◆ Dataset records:
◇ ◇ ◇ ◇ ◇

/-- The signals valid at a site and at the reference site of their band, where no hold of R121 stands. -/
def State.bothAt (s : State) (due : List HeldObs) (site : Nat) : List HeldObs :=
  (s.obsAt due site).filter (fun h => !s.frozen site h.band && s.refSite h.band != site && h.data.any (fun d => s.siteOf d.1 == s.refSite h.band))

/-- The clock offsets of a site after an epoch: the reference site's is 0 (05 R106); updated where the delay condition holds at both (R111). -/
def State.foldClock (est : List Int) (due : List HeldObs) (epochs site : Nat) (s : State) (b : Band) : State :=
  let e := s.siteEntry site
  let ok : Bool := !s.frozen site b && s.tauAt due site b && s.tauAt due (s.refSite b) b
  let v := Config.estimate est (.clock site b)
  let held := grow 50 0xFFFF ((s.siteWork site).clkHeld.get b) epochs (e.sigClk.get b)
  (s.mapSite site (fun e => { e with
    clk := e.clk.set b (if s.refSite b = site then 0 else if ok then v.1 else e.clk.get b)
    sigClk := e.sigClk.set b (if ok then min 0xFFFF v.2 else held.1) })).mapSiteWork site (fun w => { w with
      clkHeld := w.clkHeld.set b (if ok then 0 else held.2) })

/-- p_s of a site after an epoch (05 R106, R111, R117): under self-survey it starts from the site's code solution, 5 m 1-sigma per axis; a fit that
conflicts with the survey is kept for the installer and not taken. -/
def State.foldPosition (est : List Int) (due : List HeldObs) (epochs site : Nat) (s : State) : State :=
  let e := s.siteEntry site
  let both := s.bothAt due site
  let ok : Bool := decide (4 ≤ (nub (both.map (fun h => (h.sigid, h.glok)))).length) && pdopOk (obsDirs both)
  let x := Config.estimate est (.position site 0)
  let pos := (x.1, (Config.estimate est (.position site 1)).1, (Config.estimate est (.position site 2)).1)
  let held := grow 2000 0xFFFF (s.siteWork site).posHeld epochs e.sigPos
  if site = s.arr.assay.table.refSite then s
  else if (s.surveyed site).isNone && !(s.siteWork site).started then
    if both.length < 4 then s
    else
      let p := Config.codeSolution site both
      (s.mapSite site (fun e => { e with bx := p.1, by_ := p.2.1, bz := p.2.2, sigPos := 50000 })).mapSiteWork site (fun w => { w with started := true })
  else
    let clash := ok && (s.arr.assay.ambsAt site).any (·.isFixed) && s.conflictAt site pos
    let s1 := s.mapSiteWork site (fun w => { w with started := true, posHeld := if ok then 0 else held.2 })
    if clash then
      let t := s1.mapAssay (fun a => { a with fitted := vupdN a.fitted site (fun _ => some pos), conflict := vupdN a.conflict site (fun _ => true) })
      let u := t.mapSite site (fun e => { e with sigPos := min 0xFFFF x.2 })
      if vgetD s.arr.assay.conflict site false then u else u.report 0x1A02 2 0xFF site (Config.encodeFields 0x1A02 [site, 1])
    else
      s1.mapSite site (fun e => { e with
        bx := if ok then pos.1 else e.bx, by_ := if ok then pos.2.1 else e.by_, bz := if ok then pos.2.2 else e.bz
        sigPos := if ok then min 0xFFFF x.2 else held.1 })

/-- z_s of a site after an epoch (05 R106, R111). -/
def State.foldZenith (est : List Int) (due : List HeldObs) (epochs site : Nat) (s : State) : State :=
  let both := s.bothAt due site
  let ok := spanThirty (obsDirs both)
  let v := Config.estimate est (.zenith site)
  let w := s.siteWork site
  let held := grow 1000 0xFFFF w.ztdHeld epochs w.sigZtd
  if site = s.arr.assay.table.refSite then (s.mapSite site (fun e => { e with ztd := 0 })).mapSiteWork site (fun w => { w with sigZtd := 0, ztdHeld := 0 })
  else (s.mapSite site (fun e => if ok then { e with ztd := v.1 } else e)).mapSiteWork site (fun w => { w with
      sigZtd := if ok then min 0xFFFF v.2 else held.1, ztdHeld := if ok then 0 else held.2 })

/-- The ambiguities of a site after an epoch (05 R111); `AMB_LOST` ends for a band once what was lost is fixed again (R118). -/
def State.foldAmbs (est : List Int) (due : List HeldObs) (site : Nat) (s : State) : State :=
  let seen := (s.bothAt due site).map (fun h => (h.sigid, h.glok))
  s.mapAssay (fun a =>
    let l := ambsStep est site seen a.ambs
    let back (b : Band) : Bool := !(l.any (fun x => x.site == site && sigBand x.sigid == b && x.lost)) &&
      l.any (fun x => x.site == site && sigBand x.sigid == b && x.isFixed)
    { a with ambs := l, invalid := vupdN a.invalid site (fun v => ⟨v.u && !back .u, v.m && !back .m, v.l && !back .l⟩) })

/-- A signal's part of a site's phase uncertainty, squared, in (0.25 degree · 2^-40)² (05 R111): what p_s, z_s and c_s project onto it. -/
def State.projected2 (s : State) (site : Nat) (x : Nat × Int) : Nat :=
  let b := sigBand x.1
  let e := s.siteEntry site
  let f := carrier x.1 x.2
  let m := match Config.direction x.1 x.2 s.ms with | some d => Config.mapping d.2 | none => 2 ^ 60
  let p := 1440 * f * e.sigPos * 2 ^ 40 / lightSpeed
  let z := 1440 * f * m * (s.siteWork site).sigZtd / 2 ^ 20 / lightSpeed
  let c := 1440 * (f - bandCentre b) * (e.sigClk.get b : Nat) * 2 ^ 40 / 10 ^ 14
  (p * p + z * z + c * c).toNat

/-- `SIG_PH` of a site and band (05 R111): the RMS over the band's assay signals of what p_s, z_s, c_s and the mean θ of the site project onto each;
0xFF while one of them has no estimate. -/
def State.sitePhase (s : State) (site : Nat) (b : Band) : Nat :=
  let e := s.siteEntry site
  let sigs := (s.arr.assay.slots.toList.filterMap id).filterMap (fun x => if sigBand x.1 = b then some (x.1, (s.chan x.2).glok) else none)
  let els := s.serving site b
  if sigs.isEmpty then e.sigPh.get b
  else if e.sigPos = 0xFFFF ∨ (s.siteWork site).sigZtd = 0xFFFF ∨ e.sigClk.get b = 0xFFFF ∨ els.isEmpty then 0xFF
  else
    let th := (els.map (fun n => (s.eb n b).sigPh * (s.eb n b).sigPh)).foldl (· + ·) 0 * 2 ^ 80 / (els.length * els.length)
    let mean := (sigs.map (fun x => s.projected2 site x + th)).foldl (· + ·) 0 / sigs.length
    let r := isqrt mean
    min 0xFF (openRound r (r / 2 ^ 40) (r % 2 ^ 40 == 0)).toNat

/-- Folds an epoch's observations for a site (05 R106, R111, R117, R118). -/
def State.foldSite (est : List Int) (due : List HeldObs) (epochs : Nat) (s : State) (site : Nat) : State :=
  let s1 := bands.foldl (State.foldClock est due epochs site) s
  let s2 := ((s1.foldAmbs est due site).foldPosition est due epochs site).foldZenith est due epochs site
  s2.mapSite site (fun e => { e with sigPh := ⟨s2.sitePhase site .u, s2.sitePhase site .m, s2.sitePhase site .l⟩ })

/-! ### The reference -/

/-- The mean of the delays of a site's in-service element-bands, without a fraction; 0 without one. -/
def State.meanDelay (s : State) (site : Nat) (b : Band) : Int :=
  let l := s.serving site b
  if l.isEmpty then 0 else ((l.map (fun n => (s.eb n b).dly)).foldl (· + ·) 0) / (l.length : Int)

/-- Takes a delay off every τ of a site and band. -/
def State.shiftDelays (site : Nat) (b : Band) (d : Int) (s : State) : State :=
  if d = 0 then s else
    (List.range 96).foldl (fun t n => if t.siteOf n = site then
      (t.mapEb n b (fun e => { e with dly := e.dly - d })).mapWork n b (fun w => { w with tauHist := w.tauHist.map (fun x => (x.1, x.2 - d)) }) else t) s

/-- The delays of a site's in-service element-bands sum to zero (05 R106), as far as the field's unit allows: their mean goes into the site's clock
offset, and the reference site's out of everyone's. `keep` is a change of membership: what is taken off τ + c of the whole array is kept for the adit
settings, which do not change. -/
def State.zeroSum (keep : Bool) (b : Band) (s : State) (site : Nat) : State :=
  let d := s.meanDelay site b
  let t := s.shiftDelays site b d
  if s.refSite b = site then
    if keep then
      (List.range 12).foldl (fun u i => if i = site then u else u.mapSite i (fun e => { e with clk := e.clk.upd b (· - d) }))
        (t.mapAssay (fun a => { a with table := { a.table with shift := a.table.shift.upd b (· + d) } }))
    else t
  else t.mapSite site (fun e => { e with clk := e.clk.upd b (· + d) })

/-- The phases of the reference site's in-service element-bands keep their sum through an epoch (05 R106): the mean of their changes goes off every
phase of the band. -/
def State.keepPhases (old : State) (s : State) (b : Band) : State :=
  let l := s.serving (s.refSite b) b
  if l.isEmpty then s
  else
    let d := ((l.map (fun n => sx 16 (bitsOf 16 ((s.eb n b).ph - (old.eb n b).ph)))).foldl (· + ·) 0) / (l.length : Int)
    if d = 0 then s else (List.range 96).foldl (fun t n => t.mapEb n b (fun e => { e with ph := bitsOf 16 (e.ph - d) })) s

/-- The reference of R106 after an epoch's fold. -/
def State.refer (old : State) (s : State) : State :=
  let t := bands.foldl (fun t b => (List.range 12).foldl (State.zeroSum false b) t) s
  bands.foldl (State.keepPhases old) t

/-- The sets of in-service element-bands of two states differ in a band. -/
def State.memberChange (old s : State) (b : Band) : Bool := (List.range 96).any (fun n => old.inService n b != s.inService n b)

/-- The reference is defined anew where the membership of a band changes (05 R106). -/
def State.redefine (old : State) (s : State) : State :=
  bands.foldl (fun t b => if old.memberChange s b then (List.range 12).foldl (State.zeroSum true b) t else t) s

/-! ### The fold -/

/-- The sweep takes an epoch (05 R122): all signals, those beyond the selection too, from its start on. -/
def State.foldSweep (due : List HeldObs) (s : State) : State :=
  match s.arr.assay.sweep with
  | none => s
  | some t0 =>
    let l := due.filter (fun h => decide (t0 ≤ h.epoch))
    if l.isEmpty then s
    else
      let est := Config.estimator s.arr.assay.sweepEst s.arr.assay.table l
      s.mapAssay (fun a => { a with
        sweepEst := est
        sweepAmbs := (List.range 12).foldl (fun v site => ambsStep est site ((s.bothAt l site).map (fun h => (h.sigid, h.glok))) v) a.sweepAmbs })

/-- Holds every quantity for some epochs without observations (05 R111). -/
def State.holdEpochs (epochs : Nat) (s : State) : State :=
  if epochs = 0 then s
  else (List.range 12).foldl (State.foldSite s.arr.assay.est [] epochs) (allEbs.foldl (State.foldEb s.arr.assay.est [] epochs) s)

/-- Folds the observations of one epoch, after the epochs before it that have none (05 R105, R111). -/
def State.foldEpoch (due : List HeldObs) (s0 : State) (epoch : Nat) : State :=
  let s := s0.holdEpochs (epoch - s0.arr.assay.foldedTo.getD epoch)
  let all := due.filter (fun h => h.epoch == epoch && h.sign.isSome)
  let l := all.filter (fun h => !h.extra)
  let t :=
    if l.isEmpty then s.holdEpochs 1
    else
      let est := Config.estimator s.arr.assay.est s.arr.assay.table l
      let s1 := s.mapAssay (fun a => { a with est := est })
      ((List.range 12).foldl (State.foldSite est l 1) (allEbs.foldl (State.foldEb est l 1) s1)).refer s
  (t.foldSweep all).mapAssay (fun a => { a with foldedTo := some (epoch + 1) })

/-- Ambiguities of signals that have left assay and of which no observation is held any more go (05 R121). -/
def State.dropAmbs (s : State) : State :=
  s.mapAssay (fun a => { a with
    ambs := a.ambs.filter (fun x => a.slots.toList.any (fun y => y.any (fun z => z.1 == x.sigid)) || a.held.any (fun h => h.sigid == x.sigid)) })

/-- `ASSAY_FOLD` (05 R105, R111): the epochs of which `AHOLD` has passed are folded in turn; of those without observations the uncertainties grow. -/
def execEvAssayFold (_ : NoInput) (s : State) : Host.Outcome State Fault Refusal :=
  let limit := s.ms - 1000 * s.arr.assay.params.ahold + 1
  let dueNow (h : HeldObs) : Bool := decide (h.epoch < limit)
  .next (
    if s.ms < 1000 * s.arr.assay.params.ahold ∨ !s.fabricUp then s
    else
      let due := s.arr.assay.held.filter dueNow
      let s1 := s.mapAssay (fun a => { a with held := a.held.filter (fun h => !dueNow h) })
      let s2 := (sortBy (fun x => x) (nub (due.map (·.epoch)))).foldl (State.foldEpoch due) s1
      (s2.holdEpochs (limit - s2.arr.assay.foldedTo.getD limit)).dropAmbs.mapAssay (fun a => { a with foldedTo := some limit }))

end Sys2Proof.Machine
end

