/-- The other element of an element's site whose charter offset the residuals fit best, where they fit it within `RES_ADMIT` (05 R114 `SWAP`). -/
def State.swapFit (s : State) (n : Nat) (b : Band) : Option Nat :=
  let res (m : Nat) : Nat := (Config.estimate s.arr.assay.est (.swapped n b m)).1.toNat
  leastBy res ((List.range 96).filter (fun m => m != n && (s.elem m).fitted && s.siteOf m == s.siteOf n && decide (res m ≤ 10 * s.arr.assay.params.resAdmit)))

/-- The rejection cause of the first unmet condition (05 R114). -/
def State.rejectCause (s : State) (n : Nat) (b : Band) : Nat :=
  match (s.admitConds n b).findIdx? (fun x => !x) with
  | some 0 | none => 0
  | some 1 => 1
  | some 5 => if (s.swapFit n b).isSome then 4 else 3
  | some 6 => 5
  | some 7 => if s.delayOk n then 5 else 6
  | _ => 2

/-- `QUARANTINE_EXPIRY` (05 R114): `QMAX` without admission rejects, with `FLT_ASSAY_REJECT` (0x1A01). -/
def execEvQuarantineExpiry (el : Fin 96) (b : Band) (s : State) : Host.Outcome State Fault Refusal :=
  let n := el.val
  .next (
    if (s.eb n b).ebstate = 1 ∧ !(s.work n b).rejected ∧ 1000 * s.arr.assay.params.qmax < (s.work n b).qclock ∧ !(s.admitConds n b).all (·) then
      let c := s.rejectCause n b
      ((s.mapWork n b (fun w => { w with rejected := true })).mapEb n b (fun e => { e with cause := c })).report 0x1A01 1 0xFF (3 * n + b.code)
        (Config.encodeFields 0x1A01 [n, b.code, c, if c = 4 then ((s.swapFit n b).getD 0xFF : Nat) else 0xFF])
    else s)

/-- The clocks of every element-band advance by one boundary (05 R113, R119 `QAGE`); one that is out of service has none. -/
def State.ageEbs (s : State) : State :=
  s.mapAssay (fun a =>
    let f (w : EbWork) : EbWork := { w with qclock := w.qclock + 1 }
    let work := a.work.map (fun x => x.map f)
    { a with
      work := work
      table := { a.table with
        ebs := Vector.ofFn (fun (i : Fin 96) =>
          let e := a.table.ebs[i]
          let w := work[i]
          let age (b : Band) : Nat :=
            if (e.get b).ebstate = 2 then 0 else min 0xFFFF (((w.get b).qclock - (if (e.get b).ebstate = 1 then 1 else 0)) / 1000)
          ⟨{ e.u with qage := age .u }, { e.m with qage := age .m }, { e.l with qage := age .l }⟩) } })

/-- The quarantine clock of an element-band that has entered quarantine at the present boundary starts at it (05 R113). -/
def State.startClocks (s : State) : State :=
  s.mapAssay (fun a => { a with work := Vector.ofFn (fun (i : Fin 96) =>
    let w := a.work[i]
    let one (b : Band) : EbWork :=
      if ((a.table.ebs[i]).get b).ebstate = 1 ∧ (w.get b).qclock = 0 then { w.get b with qclock := 1 } else w.get b
    ⟨one .u, one .m, one .l⟩) })

/-- Admits an element-band (05 R113): step 1 of the commit order. -/
def State.certify (s : State) (x : Nat × Band) : State :=
  if s.admissible x.1 x.2 then
    (s.mapEb x.1 x.2 (fun e => { e with ebstate := 0, qage := 0 })).mapWork x.1 x.2 (fun w => { w with qclock := 0 })
  else s

/-- An in-service element-band must return to quarantine (05 R116). -/
def State.demotable (s : State) (n : Nat) (b : Band) : Bool :=
  let w := s.work n b
  let l : List Int := w.tauHist.map (·.2)
  s.inService n b && (decide (20 * s.arr.assay.params.resAdmit < w.res1) || decide (5000 < l.foldl max (l.headD 0) - l.foldl min (l.headD 0)))

/-- A band has no in-service element-band: bootstrap (05 R115). -/
def State.bootstrap (s : State) (b : Band) : Bool := (List.range 96).all (fun n => !s.inService n b)
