/-- `MAINT_STATUS` (09 R230, log 7). -/
def specMaintStatus : CmdSpec :=
  statusSpec 0x0D00 (fun _ s => Config.encodeFields 0x0D00
    ((s.fab.acts.map Activity.fields).flatten ++ [-1] ++ (s.fab.mqueue.map (fun q => [(q.code : Int), (q.arg : Int), (q.arg2 : Int), (q.sid : Int)])).flatten ++
     [-1] ++ (s.reserveStopes.map (fun (n : Nat) => [(n : Int), ((vgetD s.fab.stTest n 0 : Nat) : Int)])).flatten ++
     [-1] ++ (s.reserveDeputies.map (fun (n : Nat) => [(n : Int), ((vgetD s.fab.dpTest n 0 : Nat) : Int)])).flatten))

/-- `MAINT_STATUS`, served by its spec (12 R315). -/
def execCmdMaintStatus (p : Packet) (s : State) : Host.Outcome State Fault Refusal := s.command specMaintStatus p

/-- `DL_STATUS` (09 R230, log 7). -/
def specDlStatus : CmdSpec :=
  statusSpec 0x0D01 (fun _ s =>
    let st (ls : Nat) : List Int :=
      let e := s.escStope ls
      let r := s.runOf ls
      let phys : Nat := vgetD s.fab.lsMap ls 0
      [phys, e.level, e.misses, e.heldBack, r.cmpm, r.slkm, (s.stopeIsl phys).meas]
    let dp (ld : Nat) : List Int :=
      let e := s.escDep ld
      let phys : Nat := vgetD s.fab.ldMap ld 0
      [phys, e.level, e.misses, e.heldBack, (vgetD s.clk.isl (36 + phys) {}).meas]
    let up (l : List Esc) : List Int := (((List.range l.length).zip l).filter (fun x => decide (0 < x.2.level))).map (fun x => ((1000 * x.2.level + x.1 : Nat) : Int))
    Config.encodeFields 0x0D01 (((List.range 32).map st).flatten ++ ((List.range 16).map dp).flatten ++ up s.fab.escCh.toList ++ [-1] ++ up s.fab.escAs.toList))

/-- `DL_STATUS`, served by its spec (12 R315). -/
def execCmdDlStatus (p : Packet) (s : State) : Host.Outcome State Fault Refusal := s.command specDlStatus p

/-- The refusal of a swap: `BUSY` for a reserve that is named and not free, `NO_CAPACITY` where none is to be proposed. -/
def noReserve (named : Nat) : Reply := .fail (if named = 0xFF then stNoCapacity else stBusy)

/-- `STOPE_SWAP` (09 R221): `SWAP_EPOCH` is the fourth boundary after acceptance. -/
def specStopeSwap : CmdSpec :=
  { opcode := 0x0D02, role := roleInstaller, len := lenIs 4
    param := fun r _ => firstBad [(decide (32 ≤ r.index), 0), (decide (36 ≤ r.arg) && r.arg != 0xFF, 2)]
    changes := fun _ => true
    run := fun r s =>
      let a := s.request r { code := 2, arg := r.index, arg2 := r.arg, sid := r.x.sid, seq := r.p.seq, opcode := r.opcode }
        (fun s => .accepted (s.nextBoundary + 3)) (fun _ => noReserve r.arg)
      if s.fab.stSub.isNone && a.2.fab.stSub.isSome then (a.1, a.2.noteAccepted r a.1.commit r.index) else a }

/-- `STOPE_SWAP`, served by its spec (12 R315). -/
def execCmdStopeSwap (p : Packet) (s : State) : Host.Outcome State Fault Refusal := s.command specStopeSwap p

/-- `DEPUTY_SWAP` (09 R223): the boundary given is the one by which the copy is complete at the latest. -/
def specDeputySwap : CmdSpec :=
  { opcode := 0x0D03, role := roleInstaller, len := lenIs 4
    param := fun r _ => firstBad [(decide (16 ≤ r.index), 0), (decide (18 ≤ r.arg) && r.arg != 0xFF, 2)]
    changes := fun _ => true
    run := fun r s =>
      let a := s.request r { code := 2, arg := 0x100 + r.index, arg2 := r.arg, sid := r.x.sid, seq := r.p.seq, opcode := r.opcode }
        (fun s => .accepted (s.nextBoundary + 50)) (fun _ => noReserve r.arg)
      if s.fab.dpSub.isNone && a.2.fab.dpSub.isSome then (a.1, a.2.noteAccepted r a.1.commit (0x100 + r.index)) else a }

◇ ◇ ◇ ◇ ◇

◆ Activity: In the entries above, restate word for word the lines between the one holding "let t := bands.foldl" and the one holding "The fold -/", inclusive, and nothing besides.

◆ Exercise answer:
  let t := bands.foldl (fun t b => (List.range 12).foldl (State.zeroSum false b) t) s
  bands.foldl (State.keepPhases old) t

/-- The sets of in-service element-bands of two states differ in a band. -/
def State.memberChange (old s : State) (b : Band) : Bool := (List.range 96).any (fun n => old.inService n b != s.inService n b)

/-- The reference is defined anew where the membership of a band changes (05 R106). -/
def State.redefine (old : State) (s : State) : State :=
  bands.foldl (fun t b => if old.memberChange s b then (List.range 12).foldl (State.zeroSum true b) t else t) s

/-! ### The fold -/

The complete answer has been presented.